Helen Bradford came from an old
Providence, RI family that had been long established in both
society and finances. Her parents were quite adamant that Helen
be well educated and meet ‘just the right’ people. She attended
the Lincoln Day School, Providence, RI, and attended and
graduated from Smith College with a degree in English, which her
parents considered ‘appropriate’ for a proper young lady. What
she did, after graduation, caused her parents no end of
consternation. She met and married, a young man from a ‘good
family’, the fifth child and youngest son of the Crane family,
David Crane, who after graduating Brown University, took a
commission in the Navy, and Helen Bradford found she was the
perfect fit for the young man.
Embraced with enthusiasm by the Crane
family, the Bradfords reluctantly gave their blessings to the
young couple, as they were married, and left for David’s first
posting, in the Far East. David Crane worked hard at his career,
as Helen worked equally hard to give him a balance with family
life. David was on course for command in surface ships, and by
the time Lee was born, he was a Lt. Commander, stationed at the
Newport Naval Station in Newport Rhode Island.
Helen and David bought a house in
Providence, with David commuting to the base when he was
stationed at his tours on base. With the training he received
at the schools at Newport, David was made the XO on the USS
Orion. His berth on the Orion was his final posting
as it was on the Orion that he was killed.
With his death, Helen Crane, who had
been a very happy, outgoing person, changed dramatically. She
became withdrawn, and brooding, insisting that Lee do the
‘right’ things for and with both families, but while loving her
son, becoming removed from any but the basic interactions with
him. She did not know how to cope with the loss of her husband,
and it was reflected in her life with her son. The boy knew that
his mother did love him, but he missed his father, and didn’t
know how to cope with his now emotionally removed mother. Helen
tried very hard to give the boy everything he needed, but she
was unable to give him what he wanted, an open and happy mother.
She was angry with David for dying, and
tried to remove all memory of him from their lives, which only
caused Lee to seek out him in books, and other family. As the
boy grew into a young man, he decided he wanted to follow a
career in the Navy, which further alienated him from his mother.

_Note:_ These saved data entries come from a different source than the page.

-- ==== Sys2Proof/Machine/Update.lean ====
section
/-!
DEFINITION. Firmware slots, update sessions and trial boots (R507 to R526), the update opcodes of Poind (R368, R369), and
the reset of the module (R380).
-/

namespace Sys2Proof.Machine

/-! ## Images (R512 to R515) -/

/-- The fields of the header lie in their ranges and its reserved octets are zero (R512); `size` is the image's. -/
def headerOk (img : Bytes) (size : Nat) : Bool :=
  let f (off n : Nat) : Nat := leAt img off n
  let units := f 30 1
  decide (512 ≤ img.length) && slice img 0 4 == [0x49, 0x44, 0x56, 0x31] && f 4 2 == 1 && decide (f 16 4 ≤ f 12 4) &&
  within (f 20 4) 1 8388096 && 512 + f 20 4 == size && img.length == size && f 24 2 != 0 && f 26 2 != 0 && decide (f 26 2 ≤ f 24 2) &&
  decide (f 28 1 < 4) && !(octet img 29).getLsbD (f 28 1) && (octet img 29) &&& 0xF0#8 == 0 && decide (units ≤ 16) && octet img 31 == 0 &&
  allZero img (64 + 8 * units) (128 - 8 * units) && allZero img 192 256
/-- An image is authentic (R513). -/
def Otp.authentic (o : Otp) (img : Bytes) (size : Nat) : Bool :=
  headerOk img size &&
  (match o.keys[leAt img 28 1]? with
   | some k => !(o.revoked.getLsbD (leAt img 28 1)) && P256.verify k.1 k.2 (leAt img 448 32) (leAt img 480 32) (beNat (sha256 (slice img 0 448)))
   | none => false) &&
  slice img 32 32 == sha256 (img.drop 512)
/-- An image is bound to the module (R514). -/
def Otp.bound (o : Otp) (img : Bytes) : Bool :=
  leAt img 6 2 == 0x0960 &&
  o.chips.all (fun k => decide (1 ≤ k.design.toNat ∧ k.design.toNat ≤ 4) && (octet img (7 + k.design.toNat)).getLsbD k.rev.toNat) &&
  (leAt img 30 1 == 0 || (List.range (leAt img 30 1)).any fun i => leAt img (64 + 8 * i) 8 == o.unitId)
/-- The status of an image: OK, IMAGE_AUTH, IMAGE_BINDING or IMAGE_ROLLBACK. -/
def Otp.imageStatus (o : Otp) (img : Bytes) (size : Nat) : Nat :=
  if !o.authentic img size then Status.imageAuth
  else if !o.bound img then Status.imageBinding
  else if leAt img 12 4 < o.minimum then Status.imageRollback
  else Status.ok

/-- A slot that a lane can find good at Thaw (R516): its image passes R513 to R515, or it holds what it was delivered with. -/
def State.slotPasses (s : State) (k : Fin 2) : Bool :=
  has s.flash.delivered k || s.otp.imageStatus s.flash.slots[k] (s.flash.slots[k]).length == Status.ok

/-! ## The boot control record (R511) -/

/-- A new boot control record goes into the copy not in force. -/
def Flash.putBoot (f : Flash) (f1 : BootRec → BootRec) : Flash :=
  let b := f.bootRec
  let i : Fin 2 := if (f.boot[0]) = b then 1 else 0
  { f with boot := f.boot.set i { f1 b with seq := b.seq + 1, crcOk := true } }
def State.putBoot (s : State) (f : BootRec → BootRec) : State := { s with flash := s.flash.putBoot f }

/-! ## Sessions (R517 to R520) -/

/-- The slot that receives (R519). -/
def State.targetSlot (s : State) : Fin 2 := other s.flash.bootRec.activeSlot
/-- The session's state is one that R520 closes. -/
def UpdState.opened (u : UpdState) : Bool := u == .receiving || u == .received || u == .verified
/-- A session ends with a cause (R517, R520, R529); a partial download is discarded (R369). -/
def State.closeSession (s : State) (cause : Nat) : State :=
  let s1 : State := if s.upd.st = .receiving ∧ 0 < s.upd.received then { s with flash := { s.flash with slots := s.flash.slots.set s.targetSlot [] } } else s
  ({ s1 with upd := { s1.upd with st := .idle, owner := none, size := 0, version := 0, received := 0 } } : State).note 0x0261 [] (toLe 1 cause)
def opUpdOpen (c : Cmd) (s : State) : OpRes :=
  let size := leAt c.p 0 4
  s.unless [(size == 0 || decide (8388608 < size), Status.range), (s.upd.st == .trial, Status.updateState)] fun s =>
    ({ s with upd := { s.upd with claims := s.upd.claims ++ [(c.src, c.num, size, dw (leAt c.p 4 4))] } }, none)
/-- The claim that wins a tick: that of the maintenance node before that of the local port (R518). -/
def bestClaim (cs : List (Source × Nat × Nat × DWord)) : Option (Source × Nat × Nat × DWord) :=
  match cs.find? fun c => c.1 == .maint with
  | some c => some c
  | none => cs.head?
/-- UPDATE_TICK (R518): claims are resolved at a whole millisecond of lane time. -/
def State.resolveClaims (s : State) : State :=
  let s1 := match s.upd.owner, bestClaim s.upd.claims with
    | none, some (x, _, size, v) =>
      ({ s with upd := { s.upd with st := .receiving, owner := some x, ownerEcn := s.ecn, size := size, version := v, received := 0, lastCmd := s.now } } : State).note
        0x0260 [] (toLe 1 (s.ownerOctet x) ++ toLe 1 s.targetSlot.val)
    | _, _ => s
  let s2 := s1.each s.upd.claims fun s cl =>
    s.answer cl.2.1 (if s.upd.owner = some cl.1 then okReply (toLe 1 s.targetSlot.val ++ toLe 3 0)
      else { status := Status.updateOwned, payload := toLe 1 ((s.upd.owner.map s.ownerOctet).getD 0) ++ toLe 3 0 ++ toLe 4 s.upd.ownerEcn.toNat })
  { s2 with upd := { s2.upd with claims := [] } }
def execUpdateTick (s : State) : Host.Outcome State Fault Refusal :=
  .next (if s.reaches Config.ms ∧ !s.upd.claims.isEmpty then s.resolveClaims else s)
/-- UPD_SESSION_TIMEOUT (R520). -/
def execUpdSessionTimeout (s : State) : Host.Outcome State Fault Refusal :=
  .next (if s.upd.st.opened ∧ s.since s.upd.lastCmd (300 * Config.sec) then s.closeSession 2 else s)

/-! ## The download (R368) -/

def opUpdBlock (c : Cmd) (s : State) : OpRes :=
  let off := leAt c.p 0 4
  let d := c.p.drop 4
  s.unless [(decide (s.upd.size < off + d.length), Status.range), (!s.upd.st.opened, Status.updateState)] fun s =>
    if off ≠ s.upd.received then (s, some { status := Status.updateOffset, payload := toLe 4 s.upd.received })
    else
      let t := s.targetSlot
      let img := (s.flash.slots[t]).take s.upd.received ++ d
      let n := off + d.length
      ({ s with flash := { s.flash with slots := s.flash.slots.set t img, delivered := s.flash.delivered &&& ~~~(only t) },
                upd := { s.upd with received := n, st := if n = s.upd.size then .received else .receiving } }, some (okReply []))
def opUpdVerify (_ : Cmd) (s : State) : OpRes :=
  s.unless [(s.upd.st != .received && s.upd.st != .verified, Status.updateState)] fun s =>
    let img := s.flash.slots[s.targetSlot]
    let st := s.otp.imageStatus img s.upd.size
    ({ s with upd := { s.upd with st := if st = Status.ok then .verified else .received } },
      some { status := st, payload := toLe 4 (leAt img 12 4) ++ toLe 2 (leAt img 6 2) ++ toLe 2 0 })

/-! ## Activation, confirmation, fallback (R521 to R526) -/

/-- A trial boot of a slot begins (R521): the record is written, UPD_ACTIVATED raised, the reset due. -/
def State.activate (s : State) (slot : Fin 2) : State :=
  let fb := if s.flash.bankActive then some s.flash.lastBank else none
  let s1 := s.putBoot fun b => { b with trial := true, trialSlot := slot, fallbackBank := fb, trials := 0, trialTime := 0, preLc := s.flash.lifecycle, counted := true }
  ({ s1 with upd := { s1.upd with st := .trial, resetDue := some s.now } } : State).note 0x0262 [] (slice s.flash.slots[slot] 12 4)
def opUpdActivate (_ : Cmd) (s : State) : OpRes :=
  s.unless [(s.upd.st != .verified, Status.updateState), (s.act.teach.isSome || s.act.lamp.isSome || s.act.field.isSome, Status.state)] fun s =>
    (s.activate s.targetSlot, some (okReply []))
/-- The fallback (R524): the record, the bank and the life-cycle state of before the trial are restored; a bank sealed in the
trial is left with STATE 2, as a migrated one is from the start. -/
def State.fallback (s : State) (cause : Nat) : State :=
  let b := s.flash.bootRec
  let s1 := s.putBoot fun b => { b with trial := false, fell := cause }
  let f := s1.flash
  let demote (i : Fin 2) (x : Option ParamBank) : Option ParamBank :=
    if f.bankActive && i == f.lastBank && b.fallbackBank != some i then x.map fun y => { y with confirmed := false } else x
  { s1 with flash := { f with
      banks := Vector.ofFn fun i => demote i f.banks[i]
      lastBank := b.fallbackBank.getD f.lastBank
      bankActive := b.fallbackBank.isSome
      lifecycle := b.preLc } }
/-- Image keys are revoked for good (R513). -/
def State.revoke (s : State) (ks : BitVec 4) : State := { s with otp := { s.otp with revoked := s.otp.revoked ||| ks } }
/-- A minimum version is programmed into the next OTP cell (R515). -/
def State.addMinCell (s : State) (v : DWord) : State := { s with otp := { s.otp with minCells := s.otp.minCells ++ [v] } }
def opUpdConfirm (_ : Cmd) (s : State) : OpRes :=
  s.unless [(!s.upd.trialRun, Status.updateState), (s.upd.incompat && !s.upd.sealedInTrial, Status.settingsIncompatible),
    (s.flash.bootRec.fallbackBank.isSome && !s.upd.sealedInTrial, Status.updateState)] fun s =>
    let b := s.flash.bootRec
    let img := s.flash.slots[b.trialSlot]
    let raise := leAt img 16 4
    let s1 := s.putBoot fun b => { b with activeSlot := b.trialSlot, trial := false, trials := 0, trialTime := 0 }
    let s2 := s1.revoke ((octet img 29).setWidth 4)
    let s3 := if raise ≤ s2.otp.minimum then s2
      else if 8 ≤ s2.otp.minCells.length then s2.note 0x0267 [] (toLe 4 raise)
      else (s2.addMinCell (dw raise)).note 0x0266 [] (toLe 4 raise)
    (({ s3 with upd := { s3.upd with st := .idle, owner := none, trialRun := false, incompat := false, sealedInTrial := false, trialStart := none } } : State).note
      0x0265 [] (slice img 12 4), some (okReply []))
def opUpdRollback (_ : Cmd) (s : State) : OpRes :=
  if s.upd.trialRun then
    if s.flash.bootRec.counted then
      let s1 := s.fallback 3
      ({ s1 with upd := { s1.upd with resetDue := some s.now } }, some (okReply []))
    else (s, some (plain Status.updateState))
  else
    s.unless [(s.upd.owner.isSome, Status.updateState)] fun s =>
      let slot := other s.flash.bootRec.activeSlot
      let img := s.flash.slots[slot]
      if s.slotPasses slot then (s.activate slot, some (okReply [])) else (s, some (plain (s.otp.imageStatus img img.length)))
def opUpdClose (_ : Cmd) (s : State) : OpRes :=
  s.unless [(s.upd.st == .trial, Status.updateState)] fun s => (s.closeSession 1, some (okReply []))
/-- UPD_STATUS (R369). Who OWNER names while no session is owned is nowhere stated: a free value. -/
def opUpdStatus (_ : Cmd) (s : State) : OpRes :=
  let b := s.flash.bootRec
  let (v, s1) := s.free
  (s1, some (okReply (toLe 1 s.upd.st.code ++ toLe 1 (match s.upd.owner with
      | some x => s.ownerOctet x
      | none => v.toNat % 256) ++
    toLe 1 (bit s.upd.trialRun 0 + bit s.upd.incompat 1 + bit (s.upd.st == .verified) 2) ++ toLe 1 b.trials ++
    toLe 4 s.upd.received ++ toLe 4 s.upd.size ++ toLe 4 s.upd.version.toNat)))

/-! ## The reset -/

/-- A reset (R380): flash, OTP and the stored wear values stay; all else takes its reset value. It closes a session that is not
in a trial (R520). The change to THAW is in the log only (R373 cause 15). -/
def State.moduleReset (s : State) : State :=
  let s0 := if s.upd.st.opened then s.closeSession 3 else s
  let s1 := s0.logRec (s0.eventOctets EventCode.modeChange 0 3 (scope []) (toLe 1 s0.mode.mode.code ++ toLe 1 0 ++ toLe 1 15))
  { flash := s1.flash, otp := s1.otp, wearStore := s1.wearStore, pending := s1.pending, now := s1.now, fresh := s1.fresh,
    mode := { resetAt := s1.now } }

/-! ## The events -/

/-- TRIAL_BOOT_RESET (R521, R524): the reset that an activation or a rollback made due. -/
def execTrialBootReset (s : State) : Host.Outcome State Fault Refusal :=
  .next (if s.upd.resetDue.isSome then s.moduleReset else s)
/-- MODULE_RESET_AFTER_EXEC (R348): an open session ends with the reset (R520). With fewer than two lanes the command found no
agreement, and only a power cycle leaves HALT (R377). -/
def execModuleResetAfterExec (s : State) : Host.Outcome State Fault Refusal :=
  .next (if s.mode.resetDue.isSome && decide (2 ≤ s.activeLanes.length) then s.moduleReset else s)
/-- TRIAL_TIME in ticks: what is stored and what has run since (R524). -/
def State.trialTicks (s : State) : Nat := s.flash.bootRec.trialTime * Config.sec + (s.upd.trialStart.map fun t => s.now - t).getD 0
/-- TRIAL_TIME_EXPIRY (R524): 600 s without confirmation. -/
def execTrialTimeExpiry (s : State) : Host.Outcome State Fault Refusal :=
  .next (if s.upd.trialRun && s.flash.bootRec.counted && decide (600 * Config.sec ≤ s.trialTicks) then (s.fallback 2).moduleReset else s)
/-- TRIAL_TIME_STORE (R524): every 10 s of a trial boot. -/
def execTrialTimeStore (s : State) : Host.Outcome State Fault Refusal :=
  .next (match s.upd.trialStart with
    | some t =>
      if s.upd.trialRun && s.flash.bootRec.counted && s.since t (10 * Config.sec) then
        let s1 := s.putBoot fun b => { b with trialTime := b.trialTime + (s.now - t) / Config.sec }
        { s1 with upd := { s1.upd with trialStart := some (t + (s.now - t) / Config.sec * Config.sec) } }
      else s
    | none => s)

end Sys2Proof.Machine
end

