-- ==== Sys2Proof/Machine/Window.lean ====
section
/-!
DEFINITION. The local SPI port and the register window (R8, R11, R33, R34, R319, R326 to R334, R376).
-/

namespace Sys2Proof.Machine

/-! ## The shape of the window -/

/-- The reserved bits of a ring descriptor word (R318). -/
def ringRsv : Nat → Nat
  | 0 => 0x03FF
  | 7 => 0xFFC0
  | 9 => 0xFFE0
  | 0xA => 0xFFE0
  | 0xB => 0xFFFF
  | w => if 0x12 ≤ w then 0xFFFF else 0
/-- The reserved bits of an assigned word; none for an unassigned word. The registers are those of R107 to R117, R247 to
R249, R269 to R275, R318, R390 to R393, R444 to R447, R475, R476, R505, R506 and R528. -/
def reservedBits (a : Nat) : Option Nat :=
  let inside (lo hi : Nat) : Bool := decide (lo ≤ a) && decide (a < hi)
  if inside 0 5 then some 0
  else if a = 5 then some 0xFFFE
  else if a = 8 then some 0x000F
  else if inside 6 0xF then some 0
  else if inside 0x10 0x25 then some 0x00FF
  else if a = 0x100 ∨ a = 0x103 then some 1
  else if a = 0x101 ∨ a = 0x104 ∨ inside 0x108 0x110 then some 0
  else if a = 0x102 then some 0x1F00
  else if inside 0x200 0x400 then some (ringRsv ((a - 0x200) % 0x20))
  else if a = 0x408 then some 0x003F
  else if inside 0x400 0x40B ∨ inside 0x40C 0x411 ∨ inside 0x420 0x428 then some 0
  else if a = 0x500 then some 7
  else if a = 0x501 then some 0xC040
  else if inside 0x510 0x52C then some 0
  else if inside 0x800 0xB00 then
    let o := (a - 0x800) % 0x40
    some (if o < 0x3C then (if o % 3 = 1 then 0x07FC else 0) else if o = 0x3C then 0x400F else if o = 0x3D then 0xFFF0 else if o = 0x3E then 0xFFFC else 0x03E0)
  else if inside 0xB00 0xE00 then some (if (a - 0xB00) % 8 = 3 then 0x8000 else 0)
  else if inside 0xE00 0xEC0 then
    let o := (a - 0xE00) % 0x10
    some (if o = 5 then 0x3FFF else if o = 0xA then 0xFFF0 else if 0xB ≤ o then 0xFFFF else 0)
  else if inside 0x1000 0x1600 then
    let o := (a - 0x1000) % 0x80
    some (if 0x54 ≤ o then 0xFFFF else if o % 4 = 3 then 0xFF00 else 0)
  else if inside 0x1800 0x1860 then some (if a % 2 = 0 then 0x000F else 0)
  else if inside 0x1860 0x1870 then some (if a % 4 = 0 then 0x1FFF else 0)
  else if a = 0x2000 then some 7
  else if inside 0x2001 0x2008 then some 0
  else if inside 0x2010 0x2040 then some (if (a - 0x2010) % 0x10 = 0 then 0x003F else 0)
  else if inside 0x2040 0x2060 then
    let o := (a - 0x2040) % 0x10
    some (if o = 0 then 0x1800 else if 9 ≤ o then 0xFFFF else 0)
  else if a = 0x2802 then some 0x00FE
  else if inside 0x2800 0x2802 then some 0
  else if inside 0x2840 0x2BA0 ∨ inside 0x2C00 0x2C18 then some (if a % 4 = 0 then 0xFF00 else 0)
  else if inside 0x8000 0x10000 then some 0
  else none
/-- The lowest word and the length of the multi-word value a word belongs to (R108, R333); none for a single word. -/
def multiOf (a : Nat) : Option (Nat × Nat) :=
  let inside (lo hi : Nat) : Bool := decide (lo ≤ a) && decide (a < hi)
  let group (lo n : Nat) : Option (Nat × Nat) := some (lo + (a - lo) / n * n, n)
  if inside 0 4 then some (0, 4)
  else if inside 6 8 then some (6, 2)
  else if inside 9 0xD then some (9, 4)
  else if inside 0xD 0xF then some (0xD, 2)
  else if inside 0x108 0x110 then group 0x108 2
  else if inside 0x200 0x400 then
    let o := (a - 0x200) % 0x20
    if 0xC ≤ o ∧ o < 0x12 then some (a - o % 2, 2) else none
  else if inside 0x400 0x408 then group 0x400 4
  else if inside 0x40C 0x410 then group 0x40C 2
  else if inside 0x510 0x52C then group 0x510 2
  else if inside 0x800 0xB00 then
    let o := (a - 0x800) % 0x40
    if o < 0x3C then some (a - o % 3, 3) else none
  else if inside 0xB00 0xE00 then group 0xB00 8
  else if inside 0xE00 0xEC0 then
    let o := (a - 0xE00) % 0x10
    if o = 6 ∨ o = 7 then some (a - (o - 6), 2) else if o = 9 ∨ o = 0xA then some (a - (o - 9), 2) else none
  else if inside 0x1000 0x1600 then
    let o := (a - 0x1000) % 0x80
    if o < 0x54 then some (a - o % 4, 4) else none
  else if inside 0x1860 0x1870 then if 2 ≤ a % 4 then some (a - a % 2, 2) else none
  else if inside 0x2002 0x2008 then group 0x2002 2
  else if inside 0x2010 0x2040 then
    let o := (a - 0x2010) % 0x10
    if o = 0 then none
    else if o < 5 then some (a - (o - 1), 4)
    else if o < 9 then some (a - (o - 5) % 2, 2)
    else if 0xC ≤ o then some (a - o % 2, 2) else none
  else if inside 0x2040 0x2060 then
    let o := (a - 0x2040) % 0x10
    if 1 ≤ o ∧ o < 9 then some (a - (o - 1) % 2, 2) else none
  else if inside 0x2800 0x2802 then some (0x2800, 2)
  else if inside 0x2840 0x2BA0 then group 0x2840 4
  else if inside 0x2C00 0x2C18 then group 0x2C00 4
  else none

/-! ## Reads -/

/-- The port serves the window (R329). -/
def State.ready (s : State) : Bool := s.mail.opened || s.mode.mode == .halt
/-- A read of one word (R333): the lowest word of a multi-word value captures the whole value, a higher word returns what
was captured. -/
def State.readWord (s : State) (h : HubId) (a : Nat) : Word × State :=
  if !s.ready then (0, s) else
  match multiOf a with
  | none => (s.liveWord h a, s)
  | some (lo, n) =>
    if a = lo then
      let ws := (List.range n).map fun i => s.liveWord h (lo + i)
      (ws.headD 0, s.modHub h fun H => { H with win := { H.win with shadows := (lo, ws) :: H.win.shadows.filter fun x => x.1 != lo } })
    else
      match s.hubs[h].win.shadows.find? fun x => x.1 == lo with
      | some x => (x.2.getD (a - lo) 0, s)
      | none => (s.liveWord h a, s)
/-- MULTIWORD_CAPTURE (R333): the read of a value's lowest word. -/
def execMultiwordCapture (h : HubId) (addr : Word) (s : State) : Host.Outcome State Fault Refusal :=
  .next (s.readWord h addr.toNat).2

‘Pops’ DeLuca had filled part of that gap, and Helen had been
either oblivious or not caring. When Lee announced he had an
appointment to the Academy, she stopped talking to him, refused
to attend his graduation, and cut herself off from him. For some
12 years, she received cards from him, and sent him ‘proper’
responses, but never spoke to him.
Her relationship with him began to
change when he left the Navy to go to NIMR. Helen knew it was
‘based’ in the Navy and Navy rules and regulations, but in her
mind, it was not the Navy that she hated, so she started to
soften to Lee’s commitment to boats and the sea. When he was
blinded by Dr. Gamma, and all thought he would never regain his
sight, she made arrangements for him to come home to live with
her. Fortunately, his sight did return, and Helen made her first
trip to the west coast in twenty years to see Lee.
At that time, they reconciled, and began
to build their relationship anew.
When Lee started dating Cathy Connors,
Helen and Lee finally resolved all of their differences, due in
part to Cathy’s desire to know Lee’s mother, and make her a part
of their lives. Lee willingly gave in, longing to have the
mother he knew as a young boy, before his mother died.
Helen rejoiced in the birth of her
grandson, Robert, and travelled to Santa Barbara a number of
times to share with Lee and Cathy in the growth of their son.
She became very close to Cathy, coming to love her dearly.
When Cathy was killed, and Lee left a
widower with a small child, Helen did the only thing she could.
She closed her house, and went to the west coast to live with
Lee and help raise Robert.
Living with her son, she saw him do what
she had done when David died, and every moment she could she
tried to protect young Robert from the deep, brooding grief that
Lee was going through. Lee, having lived through the loss of his
father at a young age, worked hard at being as engaged and
loving as he could be when he was not on a mission away from the
Institute. Whenever he was with Robert, whether he was home or
in the MedCenter, with Helen’s help, he was involved with his
son, something his mother had not been with him.
When Caitlin Davis began helping with
the children of the senior staff, Helen Crane immediately
recognized her interest in Lee, and Lee’s complete obliviousness
to that interest. She was extremely pleased when Lee and
Caitlin began to date, and later married. She remained living at
the Institute for the rest of her life, but she did reopen her
house in Providence, and often took Robert on extended trips
east to get to know his family there.